Opinion
11-05-2015
The PEOPLE of the State of New York, Respondent, v. Jacques LEVASSEUR, Defendant–Appellant.
Seymour W. James, Jr., The Legal Aid Society, New York (E. Deronn Bowen of counsel), for appellant. Cyrus R. Vance, Jr., District Attorney, New York (Ross D. Mazer of counsel), for respondent. SWEENY, J.P., ACOSTA, RICHTER, MANZANET–DANIELS, JJ.
Seymour W. James, Jr., The Legal Aid Society, New York (E. Deronn Bowen of counsel), for appellant.
Cyrus R. Vance, Jr., District Attorney, New York (Ross D. Mazer of counsel), for respondent.
SWEENY, J.P., ACOSTA, RICHTER, MANZANET–DANIELS, JJ.
Opinion
Judgments, Supreme Court, New York County (Arlene D. Goldberg, J.), rendered December 9, 2010, convicting defendant, after a jury trial, of assault in the second degree, criminal possession of a weapon in the fourth degree and endangering the welfare of a child, and also convicting defendant, upon his plea of guilty, of criminal contempt in the second degree, and sentencing him to an aggregate term of three years, unanimously affirmed.
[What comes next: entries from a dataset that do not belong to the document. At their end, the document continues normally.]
-- ==== Sys2Proof/Tests/Slice0.lean ====
section
/-! SUPPORT. The tests: refused ill-formed terms, words written out from the spec's encodings, single steps whose
expected results are vectors of 95_test_vectors.md (the name or the docstring gives the vector), and for every
obligation with hypotheses, states and operands that meet them. -/

namespace Sys2Proof.Tests
open Sys2Proof Sys2Proof.Machine

-- One theorem at a time: each kernel evaluation would otherwise hold a thread and its stack.
set_option Elab.async false

/-! ### Helpers -/

/-- `load 0: bs` from reset (R113): the bytes in `IBUF` from 0, `ILEN` their number, `CUR` 0. -/
def loaded (bs : List Byte) : State :=
  { State.reset with lane := { Lane.reset with
      ibuf := Mem.writeAll [] 0 bs, ilen := BitVec.ofNat 64 bs.length } }

/-- A state with its lane changed. -/
def State.with (s : State) (f : Lane → Lane) : State := { s with lane := f s.lane }

/-- The lane after `FSEQ_BEGIN` over the loaded bytes, at position `p`, with an `FSEQ_NEXT` issued. -/
def sequenced (bs : List Byte) (p : Nat) : State :=
  State.with (loaded bs) fun l =>
    { l with cmd := some 0x08, fbuf := .ibuf, fcur := BitVec.ofNat 32 p, fend := BitVec.ofNat 32 bs.length,
             fstate := .active, st := .done }

/-- What the lane shows after an instruction that answers a next state. -/
def ran {α : Type} (i : Instr) (s : State) (f : Lane → α) : Option α :=
  match exec i s with
  | .next t => some (f t.lane)
  | .fault _ => none
  | .refused _ => none

/-- What the state shows after a step that answers a next state. -/
def stepped {α : Type} (s : State) (f : State → α) : Option α :=
  match step s with
  | .next t => some (f t)
  | .fault _ => none
  | .refused _ => none

/-- The inbox holds one action on the lane in focus. -/
def pending (a : Action) (s : State) : State := { s with inbox := [{ lane := s.sel, act := a }] }

/-- The lane after `PKT_PARSE` on V-H-20, `[40 00 05 C0]`: `BUSY` with request 1 outstanding. -/
def busy : State :=
  State.with (loaded [0x40, 0x00, 0x05, 0xC0]) fun l =>
    let k := { Pkt.zero with kind := .oneRtt, byte0 := 0x40, pn := 5, pnLen := 1, hdrEnd := 3 }
    { l with
      st := .busy, lastCmd := 0x05, creqId := 1, creqOut := 1,
      pend := some { pkt := k, pay := ⟨.ibuf, 3, 1⟩ }, pendLim := 4,
      creq := some { id := 1, epoch := .oneRtt, dcid := Cid.zero, version := 0, isServer := 0, keyPhase := 0, pn := 5,
                     pnLen := 1, hdr := { sel := .ibuf, start := 0, len := 3 },
                     ct := { sel := .ibuf, start := 3, len := 1 } } }

/-- What the decoder reads from the bytes. -/
def reads (sp : Space) (bs : List Byte) : Option (Instr × List Byte) := (decode sp bs).toOption

/-- Why the decoder refuses the bytes. -/
def rejects (sp : Space) (bs : List Byte) : Option DecodeError :=
  match decode sp bs with
  | .ok _ => none
  | .error e => some e

/-! ### WellFormed: each check refuses an ill-formed term -/

theorem test_wellFormed_initial_version : (Instr.pktInitial 1 0 0 0).wellFormed = false := by decide +kernel
theorem test_wellFormed_zeroRtt_version : (Instr.pktZeroRtt 1 0 0 0).wellFormed = false := by decide +kernel
theorem test_wellFormed_handshake_version : (Instr.pktHandshake 1 0 0 0).wellFormed = false := by decide +kernel
theorem test_wellFormed_retry_version : (Instr.pktRetry 1 0 0 0).wellFormed = false := by decide +kernel
theorem test_wellFormed_unknown_known_type : (Instr.frmUnknown 0x1e).wellFormed = false := by decide +kernel

/-! ### Decoding: words written out from R110, R94, R95, R99 and R101 -/

theorem test_decode_nop : reads .command [0x00] = some (.nop, []) := by decide +kernel
theorem test_decode_varintDec : reads .command [0x01] = some (.varintDec, []) := by decide +kernel
theorem test_decode_varintEnc : reads .command [0x02] = some (.varintEnc, []) := by decide +kernel
theorem test_decode_cidDec : reads .command [0x03] = some (.cidDec, []) := by decide +kernel
theorem test_decode_pnDec : reads .command [0x04] = some (.pnDec, []) := by decide +kernel
theorem test_decode_pktParse : reads .command [0x05] = some (.pktParse, []) := by decide +kernel
theorem test_decode_frmOne : reads .command [0x06] = some (.frmOne, []) := by decide +kernel
theorem test_decode_fseqBegin : reads .command [0x07] = some (.fseqBegin, []) := by decide +kernel
theorem test_decode_fseqNext : reads .command [0x08] = some (.fseqNext, []) := by decide +kernel
theorem test_decode_clear : reads .command [0x09] = some (.clear, []) := by decide +kernel
/-- 0b0000101_1. -/
theorem test_decode_reserved0A : reads .command [0x0B] = some (.reserved0A 1, []) := by decide +kernel
/-- 0b000011_10. -/
theorem test_decode_reserved0C : reads .command [0x0E] = some (.reserved0C 2, []) := by decide +kernel
/-- 0b0001_0001. -/
theorem test_decode_reserved10 : reads .command [0x11] = some (.reserved10 1, []) := by decide +kernel
/-- 0b001_11111. -/
theorem test_decode_reserved20 : reads .command [0x3F] = some (.reserved20 31, []) := by decide +kernel
/-- 0b01_000000. -/
theorem test_decode_reserved40 : reads .command [0x40] = some (.reserved40 0, []) := by decide +kernel
/-- 0b1_1111111. -/
theorem test_decode_reserved80 : reads .command [0xFF] = some (.reserved80 127, []) := by decide +kernel
/-- 0b0_0_1_10_1_01: fixed 0, spin 1, reserved 10, key phase 1, width bits 01. -/
theorem test_decode_oneRtt : reads .header [0x35, 0x00] = some (.pktOneRtt 0 1 2 1 1, [0x00]) := by decide +kernel
/-- 0b1_0110011 and the version 0: the type bits 11 do not count. -/
theorem test_decode_versionNegotiation :
    reads .header [0xB3, 0, 0, 0, 0, 0x55] = some (.pktVersionNegotiation 0x33, [0x55]) := by decide +kernel
/-- 0b1_1_00_10_01 and the version 0x00000102. -/
theorem test_decode_initial : reads .header [0xC9, 0, 0, 1, 2] = some (.pktInitial 1 2 1 0x102, []) := by decide +kernel
/-- 0b1_0_01_00_11 and the version 1: the fixed bit is not checked. -/
theorem test_decode_zeroRtt : reads .header [0x93, 0, 0, 0, 1] = some (.pktZeroRtt 0 0 3 1, []) := by decide +kernel
/-- 0b1_1_10_01_00 and the version 0xFF000000. -/
theorem test_decode_handshake :
    reads .header [0xE4, 0xFF, 0, 0, 0] = some (.pktHandshake 1 1 0 0xFF000000, []) := by decide +kernel
/-- 0b1_1_11_00_10 and the version 1. -/
theorem test_decode_retry : reads .header [0xF2, 0, 0, 0, 1] = some (.pktRetry 1 0 2 1, []) := by decide +kernel
theorem test_decode_padding : reads .frame [0x00, 0x01] = some (.frmPadding, [0x01]) := by decide +kernel
/-- V-F-3: the type 1 in two bytes. -/
theorem test_decode_ping : reads .frame [0x40, 0x01] = some (.frmPing, []) := by decide +kernel
theorem test_decode_ack : reads .frame [0x02] = some (.frmAck, []) := by decide +kernel
theorem test_decode_ackEcn : reads .frame [0x03] = some (.frmAckEcn, []) := by decide +kernel
theorem test_decode_resetStream : reads .frame [0x04] = some (.frmResetStream, []) := by decide +kernel
theorem test_decode_stopSending : reads .frame [0x05] = some (.frmStopSending, []) := by decide +kernel
theorem test_decode_crypto : reads .frame [0x06] = some (.frmCrypto, []) := by decide +kernel
theorem test_decode_newToken : reads .frame [0x07] = some (.frmNewToken, []) := by decide +kernel
/-- 0b00001_0_1_1: no OFF, LEN, FIN. -/
theorem test_decode_stream_len_fin : reads .frame [0x0B] = some (.frmStream 0 1 1, []) := by decide +kernel
/-- 0b00001_1_0_0: OFF, no LEN, no FIN. -/
theorem test_decode_stream_off : reads .frame [0x0C] = some (.frmStream 1 0 0, []) := by decide +kernel
theorem test_decode_maxData : reads .frame [0x10] = some (.frmMaxData, []) := by decide +kernel
theorem test_decode_maxStreamData : reads .frame [0x11] = some (.frmMaxStreamData, []) := by decide +kernel
theorem test_decode_maxStreams : reads .frame [0x13] = some (.frmMaxStreams 1, []) := by decide +kernel
theorem test_decode_dataBlocked : reads .frame [0x14] = some (.frmDataBlocked, []) := by decide +kernel
theorem test_decode_streamDataBlocked : reads .frame [0x15] = some (.frmStreamDataBlocked, []) := by decide +kernel
theorem test_decode_streamsBlocked : reads .frame [0x16] = some (.frmStreamsBlocked 0, []) := by decide +kernel
theorem test_decode_newConnectionId : reads .frame [0x18] = some (.frmNewConnectionId, []) := by decide +kernel
theorem test_decode_retireConnectionId : reads .frame [0x19] = some (.frmRetireConnectionId, []) := by decide +kernel
theorem test_decode_pathChallenge : reads .frame [0x1A] = some (.frmPathChallenge, []) := by decide +kernel
theorem test_decode_pathResponse : reads .frame [0x1B] = some (.frmPathResponse, []) := by decide +kernel
theorem test_decode_connectionCloseQuic : reads .frame [0x1C] = some (.frmConnectionCloseQuic, []) := by decide +kernel
theorem test_decode_connectionCloseApp : reads .frame [0x1D] = some (.frmConnectionCloseApp, []) := by decide +kernel
theorem test_decode_handshakeDone : reads .frame [0x1E] = some (.frmHandshakeDone, []) := by decide +kernel
/-- V-F-53: the type 2^62 - 1. -/
theorem test_decode_unknown :
    reads .frame [0xFF, 0xFF, 0xFF, 0xFF, 0xFF, 0xFF, 0xFF, 0xFF] = some (.frmUnknown 0x3FFFFFFFFFFFFFFF, []) := by
  decide +kernel

theorem test_decode_refuses_no_opcode : rejects .command [] = some .noOpcode := by decide +kernel
theorem test_decode_refuses_no_header : rejects .header [] = some .noHeader := by decide +kernel
/-- V-H-27: three version bytes of four. -/
theorem test_decode_refuses_short_version : rejects .header [0xC0, 0, 0, 0] = some .shortVersion := by decide +kernel
/-- V-F-55: one byte of an eight-byte type. -/
theorem test_decode_refuses_short_type : rejects .frame [0xFF] = some .shortType := by decide +kernel

/-- The opcodes of R110 and the reserved ranges are the 256 bytes, each in the row its value says. -/
theorem test_every_opcode_encodes_back :
    ∀ n < 256, encode (decodeOpcode (BitVec.ofNat 8 n)) = [BitVec.ofNat 8 n] := by decide +kernel

/-- Table words: an opcode, and a frame type as the table numbers it. -/
theorem test_decodeTableWord_opcode : decodeTableWord 8 0x05 = some .pktParse := by decide +kernel
theorem test_decodeTableWord_frame : decodeTableWord 64 0x1A = some .frmPathChallenge := by decide +kernel

/-- `step` runs the placed word as the first command after reset. -/
theorem test_withFetchWord_opcode :
    stepped (State.reset.withFetchWord 8 0x07) (fun t => (t.lane.lastCmd, t.lane.fstate)) =
      some (0x07, FState.active) := by decide +kernel
theorem test_withFetchWord_frame :
    stepped (State.reset.withFetchWord 64 0x10) (fun t => (t.lane.frm.kind, t.lane.cur)) =
      some (FrmKind.maxData, 9) := by decide +kernel

/-! ### Codes -/

/-- The subcode table of R242, row by row: `KIND` and `SUB`. -/
theorem test_error_codes :
    [ErrCause.varintEof, .cidLenEof, .cidTooLong, .cidEof, .pnEof, .hdrEof, .versionEof, .tokenTooLong, .retryTooShort,
      .vnTrailer, .fixedEof, .dataEof, .unknownFrameType, .decryptFailed, .ackRanges, .plaintext, .unknownCmd, .badArg,
      .wrongState, .badCursor].map (fun c => (c.kind, c.sub)) =
    [(1, 1), (1, 2), (1, 3), (1, 4), (1, 5), (1, 6), (1, 7), (1, 8), (1, 9), (1, 10), (1, 11), (1, 12), (2, 1), (3, 1),
      (4, 1), (4, 2), (5, 1), (5, 2), (5, 3), (5, 4)] := by decide +kernel

/-! ### Codec and control commands -/

/-- V-K-1: `NOP` keeps `ST` and `ERR`. -/
theorem test_nop_keeps_error :
    ran .nop (State.with (loaded []) fun l => { l with st := .error, err := .raised .varintEof 0 .ibuf })
      (fun l => (statusWord l, errWord l.err)) = some (0x3, 0x1000000000101) := by decide +kernel

/-- V-VD-3. -/
theorem test_varintDec_four_bytes :
    ran .varintDec (loaded [0xA5, 0x12, 0x34, 0x56, 0x78]) (fun l => (l.rval, l.cur)) = some (0x25123456, 4) := by
  decide +kernel

/-- V-VD-8: seven of eight bytes. -/
theorem test_varintDec_short :
    ran .varintDec (loaded [0xC0, 0, 0, 0, 0, 0, 0]) (fun l => (l.err, l.rval)) =
      some (.raised .varintEof 0 .ibuf, 0) := by decide +kernel

/-- V-VE-9. -/
theorem test_varintEnc_minimal :
    ran .varintEnc (State.with (loaded []) fun l => { l with arg0 := 0x2534 }) (fun l => (l.obuf, l.olen)) =
      some ([0x65, 0x34, 0, 0, 0, 0, 0, 0], 2) := by decide +kernel

/-- V-VE-15: 64 in one byte. -/
theorem test_varintEnc_class_too_small :
    ran .varintEnc (State.with (loaded []) fun l => { l with arg0 := 64, arg1 := 1 }) (fun l => (l.err, l.olen)) =
      some (.raised .badArg 0 .none, 0) := by decide +kernel

/-- V-C-1. -/
theorem test_cidDec_one_byte :
    ran .cidDec (loaded [0x01, 0x12, 0x34]) (fun l => (l.rcid.len, l.rcid.b.take 2, l.cur)) =
      some (1, [0x12, 0x00], 2) := by decide +kernel
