-- ==== Sys2Proof/Decode.lean ====
section
/-! DEFINITION. The decoder (30_encoding R69), total on all 65536 words and rejecting by name, and the encoder
(R63, R60). -/

namespace Sys2Proof

/-- Why a word is illegal: the two groups of R64. -/
inductive IllegalWord where
  /-- `OPC` is the opcode of no command. -/
  | unassignedOpcode (opc : Byte)
  /-- The opcode takes no operand and `IMM8` is not zero. -/
  | reservedOperand (opc imm : Byte)
  deriving DecidableEq, Repr

/-- The twelve-way result of R69: one of the eleven commands, or illegal. -/
inductive Decoded where
  | command (i : Instr)
  | illegal (why : IllegalWord)
  deriving DecidableEq, Repr

/-- `OPC = w[15:8]` (R60). -/
def opcField (w : Word) : Byte := w.extractLsb' 8 8

/-- `IMM8 = w[7:0]` (R60). -/
def immField (w : Word) : Byte := w.extractLsb' 0 8

/-- The three opcodes whose `IMM8` is an operand (R61, the first three lines of R69). -/
def operandCommand (opc imm : Byte) : Option Instr :=
  if opc = 0x11 then some (.crcByte imm)
  else if opc = 0x21 then some (.b32Byte imm)
  else if opc = 0x31 then some (.keyPush imm)
  else none

/-- The eight opcodes whose `IMM8` is reserved (the last lines of R69). -/
def plainCommand (opc : Byte) : Option Instr :=
  if opc = 0x10 then some .crcInit
  else if opc = 0x12 then some .crcRead
  else if opc = 0x20 then some .b32Init
  else if opc = 0x22 then some .b32Final
  else if opc = 0x23 then some .b32Crc
  else if opc = 0x30 then some .keyClr
  else if opc = 0x32 then some .skEnc
  else if opc = 0x40 then some .statRead
  else none

/-- `decode(w)` of R69. It reads no state. -/
def decode (w : Word) : Decoded :=
  match operandCommand (opcField w) (immField w) with
  | some i => .command i
  | none =>
    match plainCommand (opcField w) with
    | some i => if immField w = 0 then .command i else .illegal (.reservedOperand (opcField w) (immField w))
    | none => .illegal (.unassignedOpcode (opcField w))

/-- The command a word stands for, if any. -/
def Decoded.command? : Decoded → Option Instr
  | .command i => some i
  | .illegal _ => none

/-- `w = OPC * 256 + IMM8` (R60). -/
def assemble (opc imm : Byte) : Word := opc ++ imm

/-- The word of a command (R63, R69: "`encode` is its inverse on the eleven commands"). -/
def encode : Instr → Word
  | .crcInit => assemble 0x10 0x00
  | .crcByte b => assemble 0x11 b
  | .crcRead => assemble 0x12 0x00
  | .b32Init => assemble 0x20 0x00
  | .b32Byte b => assemble 0x21 b
  | .b32Final => assemble 0x22 0x00
  | .b32Crc => assemble 0x23 0x00
  | .keyClr => assemble 0x30 0x00
  | .keyPush b => assemble 0x31 b
  | .skEnc => assemble 0x32 0x00
  | .statRead => assemble 0x40 0x00

/-- The command word whose bits are the low `nbits` bits of `w`, the rest zero. The command port takes a word as
one number and has no byte order (R41), so laying the word out is the identity. -/
def tableWord (nbits w : Nat) : Word := BitVec.ofNat 16 (w % 2 ^ nbits)

/-- The command the decoder reads from a table word. A word of more than 16 bits is no command: there is one length
(R60). DESIGN CHOICE for `nbits` other than 16, log entry 13. -/
def decodeTableWord (nbits w : Nat) : Option Instr :=
  if nbits ≤ 16 then (decode (tableWord nbits w)).command? else none

end Sys2Proof
end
Judgment, same court, Justice and date, convicting defendant, upon his plea of guilty, of criminal contempt in the second degree, and sentencing him to a concurrent term of six months, unanimously reversed, on the law, the plea vacated and indictment 2717/10 dismissed as a matter of discretion in the interest of justice.
1 The court properly exercised its discretion in admitting limited evidence of uncharged crimes that was probative of defendant's motive and that tended to complete the victim's narrative, provide background information explaining the abusive relationship between defendant and the victim, and to place the behavior of both defendant and the victim in a believable context (see People v. Leeson, 12 N.Y.3d 823, 827, 880 N.Y.S.2d 895, 908 N.E.2d 885 [2009]; People v. Dorm, 12 N.Y.3d 16, 19, 874 N.Y.S.2d 866, 903 N.E.2d 263 [2009]; People v. Steinberg, 170 A.D.2d 50, 72–74, 573 N.Y.S.2d 965 [1st Dept.1991], affd 79 N.Y.2d 673, 584 N.Y.S.2d 770, 595 N.E.2d 845 [1992] ). Moreover, this evidence was directly relevant to refute defendant's defense, which was that the incident never happened, and that the victim told a “crazy story,” as described in defense counsel's opening statement. Without background evidence, the savagery of the attack might have seemed so disproportionate to the alleged precipitating incident as to cast unfair doubt on the victim's credibility. The probative value of this evidence outweighed any prejudicial effect, which was minimized by the court's appropriate limiting instructions.
2 The court also correctly admitted expert testimony describing typical features of the cycle of domestic violence. The expert's testimony provided the jury with an explanation for what would otherwise be inexplicable behavior by the victim of a violent attack, and involved matters beyond the knowledge of the average juror (see People v. Spicola, 16 N.Y.3d 441, 465–466, 922 N.Y.S.2d 846, 947 N.E.2d 620 [2011], cert. denied 565 U.S. ––––, 132 S.Ct. 400, 181 L.Ed.2d 257 [2011]; People v. Carroll, 95 N.Y.2d 375, 387, 718 N.Y.S.2d 10, 740 N.E.2d 1084 [2000] ), People v. Byrd, 51 A.D.3d 267, 273–274, 855 N.Y.S.2d 505 [1st Dept.2008], lv. denied 10 N.Y.3d 956, 863 N.Y.S.2d 140, 893 N.E.2d 446 [2008] ).
As the People concede, one of defendant's contempt convictions was based on a defective guilty plea, and further prosecution of that charge is unwarranted. However, there is no basis upon which to vacate the remaining contempt conviction.